He can remember a stick and headlamp for a camping trip, but remembering jackets or a bike helmet: boring.
The other day when I picked up my son at his after school program, he ran over and started to hop aboard. “Where’s your helmet?” I asked. “Uh…” he said. “I guess I left it at school.”
This is not the first time that’s happened. Kids forget stuff. In the first year of kindergarten our son lost so many jackets we finally lost all patience and sent him to school in shirt sleeves in January (recall that we live in San Francisco: he was chilly but we’re not monsters). At that time, he was taking a school district bus to his after school program and they took all lost items to their central facility on the southeastern edge of the city. Those jackets were gone forever.
Our problems are compounded by the fact that his dad drops him off, and then he goes to an off-site after school program where I pick him up, but it happens even when we pick up our daughter, who stays in the same location all day but is missing one sock at pickup three days out of every five.

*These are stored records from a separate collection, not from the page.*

-- ==== Sys2Proof/Laws/Time.lean ====
section
/-! SUPPORT. What the passing of time leaves: one lemma for every way in which time moves on. -/
namespace Sys2Proof.Machine
open Sys2Proof Sys2Proof.Laws

/-- The registers that the passing of time may change: ROOT_TUNE and ROOT_STAT (R154, R167), and HIRE_STAT at the end of a hire (R466). -/
def timeRegs : List Nat := [ROOT_TUNE.TUNE.a, ROOT_STAT.FSLEWING.a, HIRE_STAT.STATE.a]

/-- `n` is `m` after some time: beyond the clocks, the root's hidden part, the ledger's buffer and `timeRegs` it is as it was. -/
def Mach.Later (m n : Mach) : Prop :=
  n = { m with regs := n.regs, now := n.now, ts := n.ts, rclk := n.rclk, grid := n.grid, tod := n.tod, sub := n.sub, root := n.root,
               ldgBuf := n.ldgBuf, ldgDrop := n.ldgDrop } ∧
  (m.wf = true → n.wf = true ∧ ∀ k, k ∉ timeRegs → n.reg k = m.reg k)

theorem Mach.Later.refl (m : Mach) : m.Later m := ⟨rfl, fun h => ⟨h, fun _ _ => rfl⟩⟩

theorem Mach.Later.trans {a b c : Mach} (h : a.Later b) (g : b.Later c) : a.Later c := by
  refine ⟨?_, fun hw => ⟨(g.2 (h.2 hw).1).1, fun k hk => ((g.2 (h.2 hw).1).2 k hk).trans ((h.2 hw).2 k hk)⟩⟩
  rw [g.1, h.1]

/-- A change of fields that time may change. -/
theorem Mach.Later.fields {a b : Mach} (h : a.Later b) (now ts rclk grid tod sub : Nat) (root : Root) (buf : List LdgEntry) (drop : Nat) :
    a.Later { b with now := now, ts := ts, rclk := rclk, grid := grid, tod := tod, sub := sub, root := root, ldgBuf := buf, ldgDrop := drop } := by
  refine h.trans ⟨rfl, fun hw => ⟨wf_of _ hw rfl rfl rfl rfl rfl rfl rfl rfl rfl rfl rfl, fun _ _ => rfl⟩⟩

/-- A change of a register that time may change. -/
theorem Mach.Later.put {a b : Mach} (h : a.Later b) (x : Fld) (v : Nat) (hx : x.a ∈ timeRegs) : a.Later (b.put x v) := by
  refine h.trans ⟨rfl, fun hw => ⟨wf_put hw, fun k hk => ?_⟩⟩
  exact Mach.reg_setReg_ne hw (fun e => hk (by rw [e]; exact hx)) _

theorem Mach.rootAdvance_later (k : Nat) (m : Mach) : m.Later (m.rootAdvance k) := by
  unfold Mach.rootAdvance
  dsimp only
  split
  · exact .refl m
  · split
    · exact (((Mach.Later.refl m).fields _ _ _ _ _ _ _ _ _).put _ _ (by decide)).put _ _ (by decide)
    · exact (Mach.Later.refl m).fields _ _ _ _ _ _ _ _ _

theorem Mach.todStep_later (c : Nat) (m : Mach) : m.Later (m.todStep c) := by
  unfold Mach.todStep
  dsimp only
  split <;> exact (Mach.Later.refl m).fields _ _ _ _ _ _ _ _ _

theorem Mach.todAdvance_later (c : Nat) (m : Mach) : m.Later (m.todAdvance c) := by
  unfold Mach.todAdvance
  split
  · exact ((Mach.Later.refl m).fields _ _ _ _ _ _ _ _ _).trans (Mach.todStep_later _ _)
  · exact Mach.todStep_later _ _

theorem Mach.hireCheck_later (m : Mach) : m.Later m.hireCheck := by
  unfold Mach.hireCheck
  dsimp only
  split
  · unfold Mach.ledger Mach.ledgerAt
    dsimp only
    split <;> exact (((Mach.Later.refl m).put _ _ (by decide)).put _ _ (by decide)).fields _ _ _ _ _ _ _ _ _
  · exact .refl m

/-- What an advance of time leaves. -/
theorem Mach.advance_later (k : Nat) (m : Mach) : m.Later (m.advance k) := by
  have h := (Mach.rootAdvance_later k m).fields (m.now + k)
    (if !m.powered || m.boot.held then m.ts
          else if m.boot.onboot then m.ts + cyclesIn 8 m.now k else m.ts + cyclesIn 6 m.root.phs ((m.rootAdvance k).root.phs - m.root.phs))
    (if !m.powered || m.boot.held then m.rclk
            else if m.boot.onboot then m.rclk + cyclesIn 8 m.now k else m.rclk + cyclesIn 12 m.root.phs ((m.rootAdvance k).root.phs - m.root.phs))
    (m.grid + ((m.rootAdvance k).root.phs - m.root.phs)) (m.rootAdvance k).tod (m.rootAdvance k).sub (m.rootAdvance k).root
    (m.rootAdvance k).ldgBuf (m.rootAdvance k).ldgDrop
  unfold Mach.advance
  dsimp only
  split
  · exact h
  · exact (h.trans (Mach.todAdvance_later _ _)).trans (Mach.hireCheck_later _)

theorem Mach.advNow_later (t : Nat) (m : Mach) : m.Later (m.advNow t) := by
  unfold Mach.advNow
  split
  · exact Mach.advance_later _ m
  · exact .refl m

theorem Mach.forN_later {f : Nat → Mach → Mach} (hf : ∀ i t, Mach.Later t (f i t)) (n : Nat) (m : Mach) : m.Later (forN n f m) := by
  unfold forN
  generalize List.range n = l
  induction l generalizing m with
  | nil => exact .refl m
  | cons i l ih => exact (hf i m).trans (ih _)

theorem Mach.advPhs_later (p : Nat) (m : Mach) : m.Later (m.advPhs p) := by
  unfold Mach.advPhs
  split
  · refine Mach.forN_later (fun _ t => ?_) 16 m
    split
    · exact Mach.advance_later _ t
    · exact .refl t
  · exact .refl m

theorem Mach.advTo_later (g : Nat) (m : Mach) : m.Later (m.advTo g) := by
  unfold Mach.advTo
  split
  · exact Mach.advPhs_later _ m
  · exact .refl m

theorem Mach.advReg_past {t : Nat} {m : Mach} (h : t ≤ m.rclk) : m.advReg t = m := by rw [Mach.advReg, if_pos h]

theorem Mach.advReg_boot {t : Nat} {m : Mach} (h : ¬ t ≤ m.rclk) (hb : m.boot.onboot = true) :
    m.advReg t = m.advNow ((m.now / 8 + (t - m.rclk)) * 8) := by rw [Mach.advReg, if_neg h, if_pos hb]

theorem Mach.advReg_core {t : Nat} {m : Mach} (h : ¬ t ≤ m.rclk) (hb : m.boot.onboot = false) :
    m.advReg t = m.advPhs ((m.root.phs / 12 + (t - m.rclk)) * 12) := by rw [Mach.advReg, if_neg h, hb]; rfl

theorem Mach.advReg_later (t : Nat) (m : Mach) : m.Later (m.advReg t) := by
  by_cases h : t ≤ m.rclk
  · rw [Mach.advReg_past h]; exact .refl m
  · cases hb : m.boot.onboot
    · rw [Mach.advReg_core h hb]; exact Mach.advPhs_later _ m
    · rw [Mach.advReg_boot h hb]; exact Mach.advNow_later _ m

theorem Mach.reach_later (t : Timer) (d : Nat) (m : Mach) : m.Later (m.reach t d) := by
  unfold Mach.reach
  cases m.since t with
  | none => exact .refl m
  | some a => exact Mach.advNow_later _ m

theorem Mach.reachAon_none {t : Timer} {c : Nat} {m : Mach} (h : m.since t = none) : m.reachAon t c = m := by
  rw [Mach.reachAon, h]; rfl

theorem Mach.reachAon_some {t : Timer} {a c : Nat} {m : Mach} (h : m.since t = some a) :
    m.reachAon t c = m.advNow (aonAt (aonCycles a + c)) := by
  rw [Mach.reachAon, h, Option.elim_some]

theorem Mach.reachAon_later (t : Timer) (c : Nat) (m : Mach) : m.Later (m.reachAon t c) := by
  have h' : ∀ a, m.Later (m.advNow (aonAt (aonCycles a + c))) := fun a => Mach.advNow_later _ m
  rcases h : m.since t with _ | a
  · rw [Mach.reachAon_none h]; exact .refl m
  · rw [Mach.reachAon_some h]; exact h' a

/-- A field of a register that time leaves reads as before. -/
theorem Mach.Later.f {m n : Mach} (h : m.Later n) (hw : m.wf = true) {x : Fld} (hx : x.a ∉ timeRegs) : n.f x = m.f x := by
  unfold Mach.f
  rw [(h.2 hw).2 _ hx]

theorem Mach.Later.dev {m n : Mach} (h : m.Later n) : n.dev = m.dev := by rw [h.1]
theorem Mach.Later.pwr {m n : Mach} (h : m.Later n) : n.pwr = m.pwr := by rw [h.1]
theorem Mach.Later.boot {m n : Mach} (h : m.Later n) : n.boot = m.boot := by rw [h.1]
theorem Mach.Later.tbl {m n : Mach} (h : m.Later n) : n.tbl = m.tbl := by rw [h.1]
theorem Mach.Later.aon {m n : Mach} (h : m.Later n) : n.aon = m.aon := by rw [h.1]
theorem Mach.Later.chans {m n : Mach} (h : m.Later n) : n.chans = m.chans := by rw [h.1]
theorem Mach.Later.grps {m n : Mach} (h : m.Later n) : n.grps = m.grps := by rw [h.1]
theorem Mach.Later.link {m n : Mach} (h : m.Later n) : n.link = m.link := by rw [h.1]
theorem Mach.Later.sec {m n : Mach} (h : m.Later n) : n.sec = m.sec := by rw [h.1]
theorem Mach.Later.timers {m n : Mach} (h : m.Later n) : n.timers = m.timers := by rw [h.1]
theorem Mach.Later.todo {m n : Mach} (h : m.Later n) : n.todo = m.todo := by rw [h.1]
theorem Mach.Later.free {m n : Mach} (h : m.Later n) : n.free = m.free := by rw [h.1]

end Sys2Proof.Machine
end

So what do we do when our kids forget their helmets? We take it on the chin. California has a helmet law for kids but not for adults, our kids have giant heads, and our helmets are adjustable. I give my son my helmet and I go bare. I don’t like doing this, AT ALL—I mean, I’m still recovering from being run over and I am basically still the world’s most paranoid bicycle rider—but it’s often the best of the available options. Some of our bikes fit on a bus bike rack, and we have done that once with a forgotten helmet, but it takes an extra half hour that we don’t always have.
As a parent, though, handing off your helmet to your kid for the ride home is a guaranteed ticket to heckling. People stop next to me and yell, “Where’s your helmet, mom?!? COME ON!” And I always reply wearily, “He left his helmet at school so I gave him my helmet.” And they say, “Oh.” But I know there are hundreds more people who say nothing right then but remain righteously indignant that there are parents! Who don’t wear helmets! Setting a bad example! On the streets! WHAT IS WRONG WITH THESE PARENTS!!! I see them at community meetings and they sure do fire up the internet.
Being on a bicycle sometimes means that you can’t hide from your surroundings. That’s often a good thing. I like riding a bike in part because we’re engaged with the world around us. I like being aware of the weather outside, even if that means wearing rain gear. But while parents in cars don’t have to reveal that they forced a screaming toddler into that car seat or that they forgot the booster seat for the friend who they promised to take home, on a bike there’s no way to keep the world from seeing, and a lot of people don’t shrink from sharing their opinions. I don’t care about it that much, but at the end of the day when I am already tired, the judgment can get old. I don’t peek in car windows and criticize other people for putting a five year old in the front without a car seat, so it would be nice to get a break on the days my son forgets his helmet.

We live in a country where it seems normal that a kid on a balance bike at Sunday Streets–where there are no cars–would wear a helmet. I would like that to change.
It would of course be even better to live in a place with safe infrastructure like a network of protected bike lanes, and laws that protected vulnerable road users, and 15mph speed limits, so that we wouldn’t even need helmets. But who am I kidding.
I feel this! Once my baby screamed the whole way home on the bike (overtired and refused to relax enough to sleep) and I just felt like everyone was giving me the eye… but it I were in a minivan, no one would know. I think Emily Finch has shared stories about bungee cording kids into a bike and getting looks, when if you force a kid in a carseat, well, that’s good parenting.
Oh, I feel your pain… It’s usually on the last leg of a trip home after a fun and kid-centric day that mine will start picking on each other or getting tired on the bike, and everyone on the sidewalk gets to hear the misery!! My son often falls asleep, so I do my best to time trips but if he passes out in his seat, pedestrians tell me about it (and I feel, even though it may not be the case, that they expect me to stop right then and there even though he’s strapped in a seat and we have two blocks to go!)
I just smile and pretend I’m not annoyed 🙂
Now if someone could invent a compact/foldable helmet for kids, that would be awesome…
Get a second helmet and you can keep one with each bike.
We have a second helmet for each kid but save them for the mornings after one forgets the primary helmet. Two spare kid helmets per bike is a lot to carry every day for something that happens every three months or so (and that shouldn’t happen at all). They’re more likely to be stolen than used.
Absolutely have done the exact same thing! And I totally agree with you that you can hide any family dischord or discomfort in a car, but are in more ways than one vulnerable on the bike.